La donna ha rilasciato un’intervista a la Repubblica, in cui traspare tutto il suo dolore per la morte del figlio.

Continuando “Quel giorno sono morta anch’io. Non gli hanno sferrato undici coltellate, ma dodici. Perché una è stata piantata nel mio cuore“.

Finnegan Lee Elder e Gabriel Natale Hjorth sono in carcere dal giorno successivo all’assassinio. In primo grado sono stati condannati all’ergastolo, per entrambi l’accusa è stata di omicidio volontario.

Mi hanno inviato una lettera. Forse un giorno li perdonerò, adesso non ce la faccio” ha affermato poi.

La sera in cui Cerciello è morto, a chiamare Silvia è stato il comandante. Le ha detto che il figlio non stava bene e che sarebbero andati a prenderla. Inizialmente ha pensato a un malore.

Quando ho visto che in autostrada ci scortavano due auto dei carabinieri ho capito. In ospedale ho visto mio figlio su una barella. Perché non sono morta io? Me lo chiedo ogni giorno” ha detto disperata la donna come riporta Fanpage.it.

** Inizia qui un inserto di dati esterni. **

/-- GATE_CHANGE (R433): the gate mask follows the list. -/
def execGateChange (port : Fin 2) (s : State) : Out :=
  if s.ethRuns port then .next ((s.releaseHeld port).syncGates port) else .next s

/-- Whether an admin list passes its check (R436). -/
def State.adminOk (s : State) (p : Nat) : Bool :=
  let n := s.get (Reg.ETH_GCL_ADMIN_COUNT p)
  let cyc := s.get (Reg.ETH_GCL_ADMIN_CYCLE p)
  let e := fun i => adminAt p + 8 * i
  decide (1 ≤ n) && decide (n ≤ 128) && decide (10000 ≤ cyc) && decide (cyc ≤ 1000000000)
    && (List.range n).all (fun i => decide (s.rdLE (e i + 4) 4 ≠ 0) && decide (s.rdLE (e i + 1) 3 = 0))
    && decide (((List.range n).map (fun i => s.rdLE (e i + 4) 4)).sum = cyc)

/-- The first instant BASE + N x CYCLE, N >= 0, at or after `t`. -/
def firstFrom (base cyc t : Nat) : Nat := if t ≤ base then base else if cyc = 0 then t else base + (t - base + cyc - 1) / cyc * cyc

/-- A write of 1 to GCL[k].CTL.CHANGE (R435, R436); without effect outside LIST mode. -/
def State.gclChange (s : State) (p : Nat) : State :=
  if s.get (Reg.ETH_GCL_CTL_MODE p) ≠ 2 then s
  else if s.adminOk p then
    let t := firstFrom (s.get (Reg.ETH_GCL_ADMIN_BASE p)) (s.get (Reg.ETH_GCL_ADMIN_CYCLE p)) (s.ntime + 100000)
    ((s.set (Reg.ETH_GCL_CTL_ERR p) 0).set (Reg.ETH_GCL_CTL_PENDING p) 1).modEth p (fun x => { x with change := some t })
  else s.set (Reg.ETH_GCL_CTL_ERR p) 1

/-- GCL_CHANGE_APPLY (R435): at the first oper cycle boundary at or after T, which `ntime` has reached, the admin list becomes the
oper list. -/
def execGclChangeApply (port : Fin 2) (s : State) : Out :=
  let p : Nat := port
  match (s.ethX p).change with
  | none => .next s
  | some t =>
    let b := firstFrom (s.get (Reg.ETH_GCL_OPER_BASE p)) (s.get (Reg.ETH_GCL_OPER_CYCLE p)) t
    if s.ethRuns p && decide (b ≤ s.ntime) then
      let s := s.wrBytes (operAt p) (s.rdBytes (adminAt p) 1024)
      let s := (s.set (Reg.ETH_GCL_OPER_COUNT p) (s.get (Reg.ETH_GCL_ADMIN_COUNT p))).set (Reg.ETH_GCL_OPER_CYCLE p) (s.get (Reg.ETH_GCL_ADMIN_CYCLE p))
      let s := (s.set (Reg.ETH_GCL_OPER_BASE p) b).set (Reg.ETH_GCL_CHANGE_TIME p) b
      .next (((s.set (Reg.ETH_GCL_CTL_PENDING p) 0).modEth p (fun x => { x with change := none })).syncGates p)
    else .next s

/-! ### Stream filters and meters (R439-R443) -/

/-- Start of a filter and of a meter in shared SRAM (Table GRP-3). -/
def filterAt (f : Nat) : Nat := 0x20122000 + 16 * f
def meterAt (m : Nat) : Nat := 0x20122800 + 16 * m

/-- The VID and the PCP of a frame; untagged frames have VID 0 and PCP 0 (R419). -/
def vidOf (l : List Byte) : Nat := if beAt l 12 2 = 0x8100 then beAt l 14 2 % 4096 else 0
def pcpOf (l : List Byte) : Nat := if beAt l 12 2 = 0x8100 then beAt l 14 2 / 8192 else 0

/-- Whether an enabled filter matches a frame (Table ETH-2). -/
def State.filterHit (s : State) (p f : Nat) (l : List Byte) : Bool :=
  let e := s.rdBytes (filterAt f) 16
  let w := leAt e 6 2
  bit (byteAt e 12) 0 && bit (byteAt e 8) p && decide (slice e 0 6 = slice l (if bit w 12 then 6 else 0) 6)
    && (bit w 13 || decide (w % 4096 = vidOf l)) && (!bit (byteAt e 13) 3 || decide (byteAt e 13 % 8 = pcpOf l))

/-- CBS of a meter: values below 1522 act as 1522 (Table ETH-3). -/
def State.cbs (s : State) (m : Nat) : Nat := max 1522 (s.rdLE (meterAt m + 4) 4)

/-- A bucket that nothing has used is full: 1522 bytes, the least CBS, at clock 0 (R442). -/
def bucketReset : Nat → Nat × Nat := fun _ => (1522 * 16000000000, 0)

/-- The bucket of a meter filled up to now: bytes in units of 1 / 16e9 (R442). -/
def State.bucket (s : State) (m : Nat) : Nat :=
  let q := SMap.get bucketReset s.eth.bucket m
  min (s.cbs m * 16000000000) (q.1 + s.rdLE (meterAt m) 4 * 5 * (s.clk - q.2))

/-- The bucket put to a level, and LEVEL. -/
def State.setBucket (s : State) (m v : Nat) : State :=
  { s with eth := { s.eth with bucket := SMap.set bucketReset s.eth.bucket m (v, s.clk) } }.set (Reg.ETH_MTR_LEVEL m) (v / 16000000000)

/-- The bucket of a meter as it stands now. -/
def State.settleMeter (s : State) (m : Nat) : State := s.setBucket m (s.bucket m)

/-- A frame of `n` bytes meets a meter; whether it passes (R442). -/
def State.meter (s : State) (m n : Nat) : State × Bool :=
  if !bit (s.rdByte (meterAt m + 8)).toNat 0 then (s, true)
  else
    let b := s.bucket m
    if n * 16000000000 ≤ b then ((s.setBucket m (b - n * 16000000000)).inc (Reg.ETH_MTR_GREEN m), true)
    else ((s.setBucket m b).inc (Reg.ETH_MTR_RED m), false)

/-- Policing of a received frame of `n` bytes (R439, R441): whether it goes on. -/
def State.police (s : State) (p : Nat) (l : List Byte) (n : Nat) : State × Bool :=
  if !s.flag Reg.ETH_POLICE then (s, true)
  else
    match (List.range 128).find? (fun f => s.filterHit p f l) with
    | none => (s, true)
    | some f =>
      let e := s.rdBytes (filterAt f) 16
      let s := s.inc (Reg.ETH_SF_MATCHED f)
      let sdu := leAt e 10 2
      let w := Reg.ETH_SF_BLOCKED (f / 32)
      let tooLong := decide (sdu ≠ 0) && decide (sdu < n)
      if bit (s.get w) (f % 32) || tooLong then
        let s := if tooLong && bit (byteAt e 12) 1 then s.set w (setBits (s.get w) (f % 32) 1 1) else s
        (s.inc (Reg.ETH_SF_SDU_DROP f), false)
      else
        let q := if byteAt e 9 < 64 then s.meter (byteAt e 9) n else (s, true)
        if q.2 then (q.1.inc (Reg.ETH_SF_PASSED f), true) else (q.1.inc (Reg.ETH_SF_RED_DROP f), false)

/-! ### Reception (R411-R419, R422, R437) -/

/-- A record at most once per 60 s. -/
def State.oncePerMin (s : State) (last : Option Nat) : Bool :=
  match last with
  | some t => decide (t + 60000000000 ≤ s.ntime)
  | none => true

/-- A source address is learned (R412); a full table learns no new one. -/
def State.learn (s : State) (p mac : Nat) : State :=
  let l := s.eth.macs
  if l.any (fun q => decide (q.1 = mac)) then
    { s with eth := { s.eth with macs := l.map (fun q => if q.1 = mac then (mac, p, s.clk) else q) } }
  else if l.length < 1024 then { s with eth := { s.eth with macs := l ++ [(mac, p, s.clk)] } }
  else s

/-- Where the content of a frame starts behind one C-tag, and its type. -/
def typeOf (l : List Byte) : Nat × Nat := if beAt l 12 2 = 0x8100 then (18, beAt l 16 2) else (14, beAt l 12 2)

/-- The network axis whose drive has an IPv4 and a MAC address (R437). -/
def State.driveOf (s : State) (ip : Nat) (mac : List Byte) : Option Nat :=
  (List.range 16).find? (fun i => decide (s.get (Reg.ETH_DRV_IP i) = ip) && decide (ip ≠ 0)
    && decide (leBytes 4 (s.get (Reg.ETH_DRV_MAC_LO i)) ++ leBytes 2 (s.get (Reg.ETH_DRV_MAC_HI_MAC i)) = mac))

/-- What a frame hands to port 0: nothing, an ARP packet (a request or not), an echo request, a Bexic datagram of an endpoint, or a drive-channel
datagram of network axis 16 + i. -/
inductive Deliver where
  | nothing
  | arp (req : Bool) (mac ip target : Nat)
  | echo (mac ip : Nat) (data : List Byte)
  | bexic (ep ip port mac : Nat) (body : List Byte)
  | drive (i : Nat) (body : List Byte)
  deriving DecidableEq, Repr

/-- An IPv4 datagram addressed to the module at port 0 (R415, R419, R437): counted when it is dropped, else what it carries. -/
def State.portZeroIp (s : State) (p : Nat) (l : List Byte) (o : Nat) : State × Deliver :=
  let hl := byteAt l o % 16 * 4
  let tot := beAt l (o + 2) 2
  let ipDrop := (s.inc (Reg.ETH_PORT_RX_DROP_IP p), Deliver.nothing)
  let vlan := fun (v : Nat) (d : Deliver) => if vidOf l = v then (s, d) else (s.inc (Reg.ETH_PORT_RX_DROP_VLAN p), Deliver.nothing)
  let mgmt := if s.mode = modeFallback then 0 else s.get Reg.ETH_VLAN_MGMT_VID
  let pseudo := slice l (o + 12) 8 ++ u8s [0, 17] ++ slice l (o + hl + 4) 2
  let udp := (l.drop (o + hl)).take (beAt l (o + hl + 4) 2)
  let ip := beAt l (o + 12) 4
  let mac := beAt l 6 6
  if beAt l (o + 16) 4 ≠ s.ownIp then (s, .nothing)
  else if byteAt l o / 16 ≠ 4 ∨ hl < 20 ∨ inetSum ((l.drop o).take hl) ≠ 0 then ipDrop
  else if beAt l (o + 6) 2 % 16384 ≠ 0 then ipDrop
  else if byteAt l (o + 9) = 1 then
    vlan mgmt (if beAt l (o + hl) 2 = 0x0800 then .echo mac ip ((l.take (o + tot)).drop (o + hl + 4)) else .nothing)
  else if byteAt l (o + 9) ≠ 17 then ipDrop
  else
    let dp := beAt l (o + hl + 2) 2
    if beAt l (o + hl + 6) 2 ≠ 0 ∧ inetSum (pseudo ++ udp) ≠ 0 ∨ tot < hl + 8 then ipDrop
    else if dp = 48700 then
      if vidOf l ≠ s.get Reg.ETH_VLAN_DRV_VID then (s.inc (Reg.ETH_PORT_RX_DROP_VLAN p), .nothing)
      else
        match s.driveOf ip (slice l 6 6) with
        | none => (s.inc Reg.ETH_DRV_FOREIGN, .nothing)
        | some i => (s, .drive i (udp.drop 8))
    else if 48650 ≤ dp ∧ dp ≤ 48666 then
      vlan mgmt (.bexic (if dp = 48650 then 16 else dp - 48651) ip (beAt l (o + hl) 2) mac (udp.drop 8))
    else ipDrop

A quell’appuntamento, Mario era andato senza la pistola: “Anche se l’avesse avuta non sarebbe cambiato nulla, Mario non l’avrebbe mai usata contro un ragazzo. Sono certa che gli avrà parlato, cercando di fargli capire che stava sbagliando. Non se l’aspettava, secondo me, che sarebbe stato accoltellato“.

Mario Cerciello Rega è stato accoltellato la notte tra il 25 e il 26 luglio 2019. Esattamente due anni fa, il vicebrigadiere dei carabinieri, che il giorno dopo sarebbe andato in ferie, è morto mentre era in servizio insieme al collega Andrea Varriale.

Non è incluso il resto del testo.